The training sessions alone are good, valuable. But, not enough! We are fully convinced that it is the “next steps” that make all the difference.
Here’s a Suggested Reading List for Leadership Development (for 2011) – Now, with Update
Let me help you plan your reading for 2011.
The issue is… Leadership Development.
Look at those words. Think about them. They say a lot. Mainly they say this – leaders have to be developed, and leaders have to focus on, and work on, continual development. This does not happen by accident. Some leaders may be “born,” but most leaders are “developed.”
And one practice of ever-developing leaders is that they read. They read books for the purpose of personal development.
I thought about all of this after a great conversation over breakfast with my blogging colleague, Bob Morris. We talked about a lot. We share a love of reading, we share a deep appreciation of good authors and good books, so we are probably a little “biased” in our view of leadership development. But I think the evidence is on our side – leadership development does not happen by accident, and reading good books is a critical and time-tested path to leadership development.
So – assume that you are leader, and that you want to work on leadership development. What should you read? I’ve got a suggested list. If Bob, or my First Friday Book Synopsis colleague Karl Krayer were to suggest a list, it would be a different list. These are mostly books that I have read. It is my list of “areas of focus.” Some of these books are not new. But they are all worth reading, and if you want to get serious about leadership development, I think this is a pretty good list to start with.
Of course, there are other areas of focus that need/deserve/beg for attention — and other truly deserving book titles. This list is only a beginning…

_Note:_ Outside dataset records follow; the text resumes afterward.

/-! ### `raise` -/

@[simp] theorem raise_fuses (p c v d : Nat) (s : State) : (raise p c v d s).fuses = s.fuses := (congrArg State.fuses (raise_reports p c v d s).eq).trans rfl
@[simp] theorem raise_pd0 (p c v d : Nat) (s : State) : (raise p c v d s).pd0 = s.pd0 := (congrArg State.pd0 (raise_reports p c v d s).eq).trans rfl
@[simp] theorem raise_tb (p c v d : Nat) (s : State) : (raise p c v d s).tb = s.tb := (congrArg State.tb (raise_reports p c v d s).eq).trans rfl
@[simp] theorem raise_portA (p c v d : Nat) (s : State) : (raise p c v d s).portA = s.portA := (congrArg State.portA (raise_reports p c v d s).eq).trans rfl
@[simp] theorem raise_portB (p c v d : Nat) (s : State) : (raise p c v d s).portB = s.portB := (congrArg State.portB (raise_reports p c v d s).eq).trans rfl
@[simp] theorem raise_joint (p c v d : Nat) (s : State) : (raise p c v d s).joint = s.joint := (congrArg State.joint (raise_reports p c v d s).eq).trans rfl
@[simp] theorem raise_jobs (p c v d : Nat) (s : State) : (raise p c v d s).jobs = s.jobs := (congrArg State.jobs (raise_reports p c v d s).eq).trans rfl
@[simp] theorem raise_fences (p c v d : Nat) (s : State) : (raise p c v d s).fences = s.fences := (congrArg State.fences (raise_reports p c v d s).eq).trans rfl
@[simp] theorem raise_timeouts (p c v d : Nat) (s : State) : (raise p c v d s).timeouts = s.timeouts := (congrArg State.timeouts (raise_reports p c v d s).eq).trans rfl
@[simp] theorem raise_lre (p c v d : Nat) (s : State) : (raise p c v d s).lre = s.lre := (congrArg State.lre (raise_reports p c v d s).eq).trans rfl
@[simp] theorem raise_power (p c v d : Nat) (s : State) : (raise p c v d s).power = s.power := (congrArg State.power (raise_reports p c v d s).eq).trans rfl
@[simp] theorem raise_heat (p c v d : Nat) (s : State) : (raise p c v d s).heat = s.heat := (congrArg State.heat (raise_reports p c v d s).eq).trans rfl
@[simp] theorem raise_mem (p c v d : Nat) (s : State) : (raise p c v d s).mem = s.mem := (congrArg State.mem (raise_reports p c v d s).eq).trans rfl
@[simp] theorem raise_marks (p c v d : Nat) (s : State) : (raise p c v d s).marks = s.marks := (congrArg State.marks (raise_reports p c v d s).eq).trans rfl
@[simp] theorem raise_dram (p c v d : Nat) (s : State) : (raise p c v d s).dram = s.dram := (congrArg State.dram (raise_reports p c v d s).eq).trans rfl
@[simp] theorem raise_regul (p c v d : Nat) (s : State) : (raise p c v d s).regul = s.regul := (congrArg State.regul (raise_reports p c v d s).eq).trans rfl
@[simp] theorem raise_flg (p c v d : Nat) (s : State) : (raise p c v d s).flg = s.flg := (congrArg State.flg (raise_reports p c v d s).eq).trans rfl
@[simp] theorem raise_sup (p c v d : Nat) (s : State) : (raise p c v d s).sup = s.sup := (congrArg State.sup (raise_reports p c v d s).eq).trans rfl
@[simp] theorem raise_jtag (p c v d : Nat) (s : State) : (raise p c v d s).jtag = s.jtag := (congrArg State.jtag (raise_reports p c v d s).eq).trans rfl
@[simp] theorem raise_mews (p c v d : Nat) (s : State) : (raise p c v d s).mews = s.mews := (congrArg State.mews (raise_reports p c v d s).eq).trans rfl
@[simp] theorem raise_sema (p c v d : Nat) (s : State) : (raise p c v d s).sema = s.sema := (congrArg State.sema (raise_reports p c v d s).eq).trans rfl
@[simp] theorem raise_strm (p c v d : Nat) (s : State) : (raise p c v d s).strm = s.strm := (congrArg State.strm (raise_reports p c v d s).eq).trans rfl
@[simp] theorem raise_endpoints (p c v d : Nat) (s : State) : (raise p c v d s).endpoints = s.endpoints := (congrArg State.endpoints (raise_reports p c v d s).eq).trans rfl
@[simp] theorem raise_tc (p c v d : Nat) (s : State) : (raise p c v d s).tc = s.tc := (congrArg State.tc (raise_reports p c v d s).eq).trans rfl
@[simp] theorem raise_gen (p c v d : Nat) (s : State) : (raise p c v d s).gen = s.gen := (congrArg State.gen (raise_reports p c v d s).eq).trans rfl
@[simp] theorem raise_rings (p c v d : Nat) (s : State) : (raise p c v d s).rings = s.rings := (congrArg State.rings (raise_reports p c v d s).eq).trans rfl
@[simp] theorem raise_fst (p c v d : Nat) (s : State) : (raise p c v d s).fst = s.fst := (congrArg State.fst (raise_reports p c v d s).eq).trans rfl
@[simp] theorem raise_eth (p c v d : Nat) (s : State) : (raise p c v d s).eth = s.eth := (congrArg State.eth (raise_reports p c v d s).eq).trans rfl
@[simp] theorem raise_spi (p c v d : Nat) (s : State) : (raise p c v d s).spi = s.spi := (congrArg State.spi (raise_reports p c v d s).eq).trans rfl
@[simp] theorem raise_uart (p c v d : Nat) (s : State) : (raise p c v d s).uart = s.uart := (congrArg State.uart (raise_reports p c v d s).eq).trans rfl
@[simp] theorem raise_canRecover (p c v d : Nat) (s : State) : (raise p c v d s).canRecover = s.canRecover := (congrArg State.canRecover (raise_reports p c v d s).eq).trans rfl
@[simp] theorem raise_vis (p c v d : Nat) (s : State) : (raise p c v d s).vis = s.vis := (congrArg State.vis (raise_reports p c v d s).eq).trans rfl
@[simp] theorem raise_fus (p c v d : Nat) (s : State) : (raise p c v d s).fus = s.fus := (congrArg State.fus (raise_reports p c v d s).eq).trans rfl
@[simp] theorem raise_gsh (p c v d : Nat) (s : State) : (raise p c v d s).gsh = s.gsh := (congrArg State.gsh (raise_reports p c v d s).eq).trans rfl
@[simp] theorem raise_gshRun (p c v d : Nat) (s : State) : (raise p c v d s).gshRun = s.gshRun := (congrArg State.gshRun (raise_reports p c v d s).eq).trans rfl
@[simp] theorem raise_fsh (p c v d : Nat) (s : State) : (raise p c v d s).fsh = s.fsh := (congrArg State.fsh (raise_reports p c v d s).eq).trans rfl
@[simp] theorem raise_met (p c v d : Nat) (s : State) : (raise p c v d s).met = s.met := (congrArg State.met (raise_reports p c v d s).eq).trans rfl
@[simp] theorem raise_mbr (p c v d : Nat) (s : State) : (raise p c v d s).mbr = s.mbr := (congrArg State.mbr (raise_reports p c v d s).eq).trans rfl
@[simp] theorem raise_plk (p c v d : Nat) (s : State) : (raise p c v d s).plk = s.plk := (congrArg State.plk (raise_reports p c v d s).eq).trans rfl
@[simp] theorem raise_freeCtr (p c v d : Nat) (s : State) : (raise p c v d s).freeCtr = s.freeCtr := (congrArg State.freeCtr (raise_reports p c v d s).eq).trans rfl
@[simp] theorem raise_pending (p c v d : Nat) (s : State) : (raise p c v d s).pending = s.pending := (congrArg State.pending (raise_reports p c v d s).eq).trans rfl
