/-! ## Vision, fusion, Goshawk and Fishhawk (chapters 13 to 16) -/

/-- R390, R393, R397 to R399: Warp starts on a present frame, which it pins and whose header it writes over its output; on an absent
one it writes a header with ABSENT and remembers NOREF. R391, R395, R406 to R408: a tile of the pyramid writes the filtered
pixels of its part of the level, sets its flag, and the job goes on to the next tile, or ends after the last. -/
def Obligations.VisionRunsTileByTile : Prop :=
  (
    ∀ (j : Job) (rest : List Job) (s : State), AtHead s (pgVIS 0) j rest (visAddrs 0 j) → visHold s 0 j = 0 → visTrig 0 j = none →
      clrFlags j = false → 1 ≤ leAt j.desc 36 2 → 1 ≤ leAt j.desc 38 2 → GoodRange s .vision (leAt j.desc 48 8) 64 →
      let c := byteAt j.desc 32
      let f := leAt j.desc 34 2
      let out := leAt j.desc 48 8
      let hd := getBytes s (slotAddr (camOf s c) (f % 8)) 64
      let started (t : State) : Prop := (pageJobs t (pgVIS 0)).running = [{ j with accepted := now s }] ∧
        (pageJobs t (pgVIS 0)).queue = rest ∧ (visOf t 0).tile = 0 ∧ (visOf t 0).tiles = tilesOf (leAt j.desc 36 2) (leAt j.desc 38 2) ∧
        MemStandsBut out 64 s t
      (lookupReason s c f = 0 → GoodRange s .vision (slotAddr (camOf s c) (f % 8)) 64 → dtKnown (byteAt hd 3) = true →
        1 ≤ leAt hd 4 2 → leAt hd 4 2 ≤ 4096 → 1 ≤ leAt hd 6 2 → leAt hd 6 2 ≤ 3072 →
        dataAt s (slotAddr (camOf s c) (f % 8)) (64 + pitchOf (byteAt hd 3) (leAt hd 4 2) * leAt hd 6 2) 64 = true →
        ∃ t, exec (.visionFrameStart 0) s = .next t ∧ started t ∧ (visOf t 0).absent = false ∧
          getBytes t out 64 = imgHeader 1 (leAt j.desc 36 2) (leAt j.desc 38 2) 0 c f (leAt hd 8 8) false ∧
          (slotF (camOf t c) (f % 8)).pins = (slotF (camOf s c) (f % 8)).pins ++ [(pgVIS 0, (pageJobs s (pgVIS 0)).started + 1)]) ∧
      (lookupReason s c f ≠ 0 →
        ∃ t, exec (.visionFrameStart 0) s = .next t ∧ started t ∧ (visOf t 0).absent = true ∧ (visOf t 0).status = stNOREF ∧
          getBytes t out 64 = imgHeader 1 (leAt j.desc 36 2) (leAt j.desc 38 2) 0 c f 0 true ∧ t.fst = s.fst)) ∧
  (
    ∀ (j : Job) (s : State), running s (pgVIS 1) = some j → pageOn s (pgVIS 1) = true → pastDeadline s j.deadline = false →
      let v := visOf s 1
      let k := pyrLevel (v.imgs.drop 1) 1 v.tile
      let src := v.imgs.getD (k.1 - 1) (0, 0, 0)
      let dst := v.imgs.getD k.1 (0, 0, 0)
      let sp := tileSpan dst.2.1 dst.2.2 64 32 k.2
      let y0 := min (2 * sp.2.2.1 - 2) (src.2.2 - 1)
      let n := (min (2 * (sp.2.2.1 + sp.2.2.2 - 1) + 2) (src.2.2 - 1) + 1 - y0) * imgPitch 1 src.2.1
      let a := src.1 + 64 + y0 * imgPitch 1 src.2.1
      let rows : Rows := ⟨y0, imgPitch 1 src.2.1, ((getBytes s a n).map (·.toNat)).toArray⟩
      let f := visFlagBase 1 j + v.tile
      v.absent = false → dst.2.2 * imgPitch 1 dst.2.1 ≤ 2 ^ 31 → GoodRange s .vision a n →
      GoodRange s .vision (dst.1 + 64) (dst.2.2 * imgPitch 1 dst.2.1) →
      (visFlagEn 1 j = true → ready s pgRES = true ∧ bankBad s (groupAddr (f / 64)) = false ∧ markOf s (groupAddr (f / 64)) = .good) →
      ∃ t, exec (.tileDone 1) s = .next t ∧
        (∀ i x, i < sp.2.2.2 → x < sp.2.1 → getByte t (dst.1 + 64 + (sp.2.2.1 + i) * imgPitch 1 dst.2.1 + sp.1 + x) =
          BitVec.ofNat 8 (pyrPixel rows src.2.1 src.2.2 (sp.1 + x) (sp.2.2.1 + i))) ∧
        (visFlagEn 1 j = true → flagValue t f = true) ∧
        (visFlagEn 1 j = false → MemStandsBut (dst.1 + 64) (dst.2.2 * imgPitch 1 dst.2.1) s t) ∧
        (v.tile + 1 < v.tiles → (visOf t 1).tile = v.tile + 1 ∧ running t (pgVIS 1) = some j) ∧
        (v.tiles ≤ v.tile + 1 → Ended s t (pgVIS 1) j v.status))

/-- R428, R430 to R432, R456, R461: a job of the engine begins, goes on phase by phase (one a command: the model's choice, log entry
143) and ends. A SETUP names its workspace, new or as its header says, and ends at once where the header is not the workspace's; a
FRAME without inputs plans its output and the workspace one frame on; a GRID whose blocks have no points plans the scrolled grid.
Between the phases of a job a missed deadline ends it and leaves what is kept; the end of a job writes its output, commits the
workspace and sets the flag. -/
def Obligations.FusionJobsEnd : Prop :=
  (∀ (j : Job) (rest : List Job) (s : State), AtHead s pgFUS j rest (fusAddrs j) → fusTrig j = none →
    let d := j.desc
    let a := leAt d 32 8
    let begun (t : State) : Prop := (pageJobs t pgFUS).queue = rest ∧ (pageJobs t pgFUS).running = [{ j with accepted := now s }] ∧
      t.fus.kept = s.fus.kept ∧ t.fus.named = s.fus.named ∧ MemStands s t
    (j.op = 1 → 16 ≤ leAt d 40 4 → GoodRange s .fusion a 64 →
      (bitOf (byteAt d 44) 0 = true →
        ∃ t, exec .setup s = .next t ∧ begun t ∧
          ∃ u, exec .setup t = .next u ∧ Finished s u pgFUS j rest stDONE 0 ∧ u.fus.named = some a ∧
            (wsOf u a).tracks = [] ∧ (wsOf u a).frameNo = 1 ∧ (wsOf u a).units = leAt d 40 4 ∧
            getBytes u a 64 = (wsOf u a).header ∧ MemStandsBut a 64 s u) ∧
      (bitOf (byteAt d 44) 0 = false → getBytes s a 64 = (wsOf s a).header →
        ∃ t, exec .setup s = .next t ∧ begun t ∧
          ∃ u, exec .setup t = .next u ∧ Finished s u pgFUS j rest stDONE 0 ∧ u.fus.named = some a ∧
            wsOf u a = wsOf s a ∧ MemStands s u) ∧
      (bitOf (byteAt d 44) 0 = false → getBytes s a 64 ≠ (wsOf s a).header →
        ∃ t, exec .setup s = .next t ∧ Finished s t pgFUS j rest 0x0500 3 ∧ t.fus = { s.fus with run := none } ∧ MemStands s t)) ∧
    (∀ w, j.op = 2 → s.fus.named = some w → (wsOf s w).tPrev < a → (wsOf s w).tracks = [] → leAt d 56 2 = 0 →
      leAt d 72 2 = 0 → leAt d 88 2 = 0 → byteAt d 92 = 0 → GoodRange s .fusion w 64 →
      ∃ (t : State) (r : FusRun) (v : FusWs) (out : List Byte), exec .fusFrame s = .next t ∧ begun t ∧ t.fus.run = some r ∧
        r.left = 5 ∧ r.writes = [(leAt d 40 8, out)] ∧ r.flag = fusFlag j ∧ r.ws = some (w, v) ∧ isAbort r.status = false ∧
        v.frameNo = ((wsOf s w).frameNo + 1) % 2 ^ 32 ∧ v.tPrev = a ∧ v.tracks = [] ∧ v.units = (wsOf s w).units ∧
        v.header = wsHeader w v ∧ out.length = 192 ∧ leAt out 0 4 = (wsOf s w).frameNo % 2 ^ 32 ∧ leAt out 4 4 = 0) ∧
    (let n := leAt d 64 2
     let list := getBytes s (leAt d 56 8) (8 * n)
     j.op = 3 → s.fus.named.isSome = true → GoodRange s .fusion (leAt d 56 8) (8 * n) →
      (∀ i < n, let b := leAt list (8 * i) 8
        let h := getBytes s b 64
        dataAt s b 64 64 = true ∧ GoodRange s .fusion b 64 ∧ leAt h 16 4 = 0 ∧ byteAt h 22 ≤ 3 ∧ byteAt h 23 ≤ 3 ∧
          zerosAt h 28 36 = true) →
      GoodRange s .fusion a (gridBytes d) → 1 ≤ (gridDim d).nx → 1 ≤ (gridDim d).ny → 1 ≤ (gridDim d).nz →
      ∃ t, exec .grid s = .next t ∧ begun t ∧
        t.fus.run = some (FusRun.plain [(a, (scrollGrid (gridDim d) (toSigned 8 (byteAt d 50)) (toSigned 8 (byteAt d 51))
          ((getBytes s a (gridBytes d)).map (fun b => toSigned 8 b.toNat)).toArray).toList.map
            (fun x => BitVec.ofNat 8 (ofSigned 8 x)))] (fusFlag j) none))) ∧
  (∀ c ∈ [(1, Instr.setup), (2, Instr.fusFrame), (3, Instr.grid)], ∀ (j : Job) (r : FusRun) (s : State), running s pgFUS = some j →
    s.fus.run = some r → j.op = c.1 → pageOn s pgFUS = true →
    (r.left ≠ 0 → pastDeadline s j.deadline = false →
      ∃ t, exec c.2 s = .next t ∧ t.fus = { s.fus with run := some { r with left := r.left - 1 } } ∧ MemStands s t ∧
        (pageJobs t pgFUS).running = (pageJobs s pgFUS).running ∧ (pageJobs t pgFUS).done = (pageJobs s pgFUS).done) ∧
    (r.left ≠ 0 → pastDeadline s j.deadline = true →
      ∃ t, exec c.2 s = .next t ∧ Ended s t pgFUS j stABORT_DEADLINE ∧ t.fus = { s.fus with run := none } ∧ MemStands s t) ∧
    (r.left = 0 → pastDeadline s j.deadline = false → r.writes.length ≤ 1 →
      (∀ w ∈ r.writes, GoodRange s .fusion w.1 w.2.length) →
      (∀ f, r.flag = some f → ready s pgRES = true ∧ bankBad s (groupAddr (f / 64)) = false ∧ markOf s (groupAddr (f / 64)) = .good) →
      (∀ w, c.1 ≠ 1 → r.ws = some w → w.2.header.length = 64 ∧ GoodRange s .fusion w.1 64 ∧
        ∀ x ∈ r.writes, x.1 + x.2.length ≤ w.1 ∨ w.1 + 64 ≤ x.1) →
      ∃ t, exec c.2 s = .next t ∧ Ended s t pgFUS j r.status ∧ t.fus.run = none ∧
        (∀ w ∈ r.writes, getBytes t w.1 w.2.length = w.2) ∧ (∀ f, r.flag = some f → flagValue t f = true) ∧
        (∀ w, r.ws = some w → wsOf t w.1 = w.2 ∧ (c.1 = 1 → t.fus.named = some w.1) ∧
          (c.1 ≠ 1 → getBytes t w.1 64 = w.2.header))))

/-- R470, R476 to R478, R480, R483, R484, R488: LOAD makes the problem of an image resident under its handle; EXPORT writes a
resident problem as an image; FREE gives its region back. A SOLVE that has its problem begins, goes on piece by piece (one a
command: the model's choice, log entry 155), commits its deltas, and ends with its header, its parameters, its proposal, the commit
of a DELTA job and its flag; it ends with an aborted header at the boundary where its deadline has passed, and where its abort is
known. Other handles stand. -/
def Obligations.GoshawkJobsEnd : Prop :=
  (∀ (j : Job) (rest : List Job) (s : State), AtHead s pgGSH j rest (gshAddrs j) → gshTrig j = none →
    let d := j.desc
    let h := byteAt d 40
    let s1 := startHead pgGSH s
    (∀ p n u, j.op = 2 → GoodRange s .goshawk (leAt d 32 8) 64 →
      regionReason s h (leAt d 42 2) (leAt d 44 2) (byteAt (getBytes s (leAt d 32 8) 64) 0) = 0 →
      ((readImage (leAt d 32 8)).run .goshawk).run (readAs .goshawk (leAt d 32 8) 64 s1).2.2 = (.ok (p, n), u) →
      gshNzb p ≤ 16384 → (gshQC p n).1 + (gshQC p n).2 ≤ leAt d 44 2 * 65536 → gshUnfit p = none →
      ∃ t, exec .load s = .next t ∧ Finished s t pgGSH j rest stDONE 0 ∧ (∀ k, k ≠ h → resOf t k = resOf u k) ∧
        resOf t h = ⟨true, leAt d 42 2, leAt d 44 2, (resOf u h).epoch + 1, gshNormalise p⟩) ∧
    (j.op = 3 → ∃ t, exec .gshFree s = .next t ∧ Finished s t pgGSH j rest stDONE 0 ∧ (resOf t h).loaded = false ∧
      (∀ k, k ≠ h → resOf t k = resOf s k) ∧ MemStands s t) ∧
    (j.op = 4 → (resOf s h).loaded = true → GoodRange s .goshawk (leAt d 48 8) (writeImage (resOf s h).prob).length →
      ∃ t, exec .gshExport s = .next t ∧ Finished s t pgGSH j rest stDONE 0 ∧ t.gsh = s.gsh ∧
        getBytes t (leAt d 48 8) (writeImage (resOf s h).prob).length = writeImage (resOf s h).prob ∧
        MemStandsBut (leAt d 48 8) (writeImage (resOf s h).prob).length s t) ∧
    (∀ p n c u, j.op = 1 → ((solveProblem d).run .goshawk).run s1 = (.ok (p, n, c), u) → solveStop u d p n = none →
      let r := gshSolve (gshPar d) p
      let zero := GshRun.start p (gshPar d).mu0
      ∃ t, exec .solve s = .next t ∧ (pageJobs t pgGSH).queue = rest ∧ (pageJobs t pgGSH).running = [{ j with accepted := now s }] ∧
        t.gsh = u.gsh ∧ MemStands u t ∧
        t.gshRun = some ⟨⟨1, false, zero⟩ :: (if gshDelta d then [⟨2, false, zero⟩] else []) ++ r.2, if c then some p else none, r.1,
          r.1.bad.map (fun i => (0x0500, 2 + i % 2 ^ 24 * 256)), false⟩)) ∧
  (∀ (j : Job) (v : GshActive) (s : State), running s pgGSH = some j → pageOn s pgGSH = true → s.gshRun = some v →
    let d := j.desc
    let h := byteAt d 45
    let r := v.run
    let prop := gshPropose d && decide (r.stop ≠ 4)
    let out := gshHeader d true r.prob.kind (if prop then { r with flags := r.flags ||| 32 } else r) ++
      gshOutput (bitOf (byteAt d 58) 0) r.prob
    let flag := leAt d 68 4 % 2 ^ 19
    (∀ m rest, v.marks = m :: rest → (m.check = false ∨ pastDeadline s j.deadline = false) → (rest ≠ [] ∨ v.stop = none) →
      ∃ (t : State) (told : Bool), exec .solve s = .next t ∧ (pageJobs t pgGSH).running = (pageJobs s pgGSH).running ∧
        t.gshRun = some { v with marks := rest, fin := if m.state = 2 then none else v.fin, told := told } ∧
        (∀ p, m.state = 2 → v.fin = some p → resOf t h = { resOf s h with prob := p, epoch := (resOf s h).epoch + 1 }) ∧
        (∀ k, k ≠ h → resOf t k = resOf s k) ∧ MemStandsBut (leAt d 80 8) (65536 * leAt d 88 4) s t ∧
        (gshDelta d = true → MemStands s t)) ∧
    (∀ m rest, v.marks = m :: rest → m.check = true → m.state ≠ 1 → pastDeadline s j.deadline = true →
      GoodRange s .goshawk (leAt d 72 8) 128 →
      ∃ t, exec .solve s = .next t ∧ Ended s t pgGSH j stABORT_DEADLINE ∧ t.gshRun = none ∧
        getBytes t (leAt d 72 8) 128 = gshHeader d false m.run.prob.kind m.run) ∧
    (∀ m e, v.marks = [m] → (m.check = false ∨ pastDeadline s j.deadline = false) → m.state ≠ 1 → v.stop = some e →
      GoodRange s .goshawk (leAt d 72 8) 128 →
      ∃ t, exec .solve s = .next t ∧ Ended s t pgGSH j e.1 ∧ t.gshRun = none ∧
        getBytes t (leAt d 72 8) 128 = gshHeader d false r.prob.kind r) ∧
    (v.marks = [] → v.stop = none → GoodRange s .goshawk (leAt d 72 8) out.length →
      (prop = true → GoodRange s .goshawk (leAt d 96 8) (gshProposal d r.prob).length ∧
        (leAt d 96 8 + (gshProposal d r.prob).length ≤ leAt d 72 8 ∨ leAt d 72 8 + out.length ≤ leAt d 96 8)) →
      (bitOf (leAt d 68 4) 31 = true → ready s pgRES = true ∧ bankBad s (groupAddr (flag / 64)) = false ∧
        markOf s (groupAddr (flag / 64)) = .good) →
      ∃ t, exec .solve s = .next t ∧
        Ended s t pgGSH j (if r.stop = 4 then stNOT_CONVERGED else if r.flags % 32 ≠ 0 then stDONE_FLAGGED else stDONE) ∧
        t.gshRun = none ∧ getBytes t (leAt d 72 8) out.length = out ∧
        (prop = true → getBytes t (leAt d 96 8) (gshProposal d r.prob).length = gshProposal d r.prob) ∧
        (gshDelta d = true → resOf t h = { resOf s h with prob := r.prob, epoch := (resOf s h).epoch + 1 }) ∧
        (gshDelta d = false → t.gsh = s.gsh) ∧ (bitOf (leAt d 68 4) 31 = true → flagValue t flag = true) ∧
        (prop = false → bitOf (leAt d 68 4) 31 = false → MemStandsBut (leAt d 72 8) out.length s t)))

So – here it is – my suggested reading list for leadership development. It includes seven areas of focus, with a total of eleven books. That is one book a month for 2011 (giving you either July or December “off”). Whether you choose these titles or not; whether you choose these areas of focus, or not; this I recommend: follow a leadership development plan. It is worth the investment of time!
As you focus on: | A good book to read is: |
The Right Values | True North: Discover Your Authentic Leadership (J-B Warren Bennis Series) by Bill George and Peter Sims |
The Right Strategy | The Opposable Mind: How Successful Leaders Win Through Integrative Thinking by Roger L. Martin and Mastering the Rockefeller Habits: What You Must Do to Increase the Value of Your Growing Firm by Verne Harnish |
Effective Leadership | (note: this was a tough “focus” for which to choose the “best” book(s). I absolutely would include this Kouzes and Posner book: it is practical, and extraordinarily valuable).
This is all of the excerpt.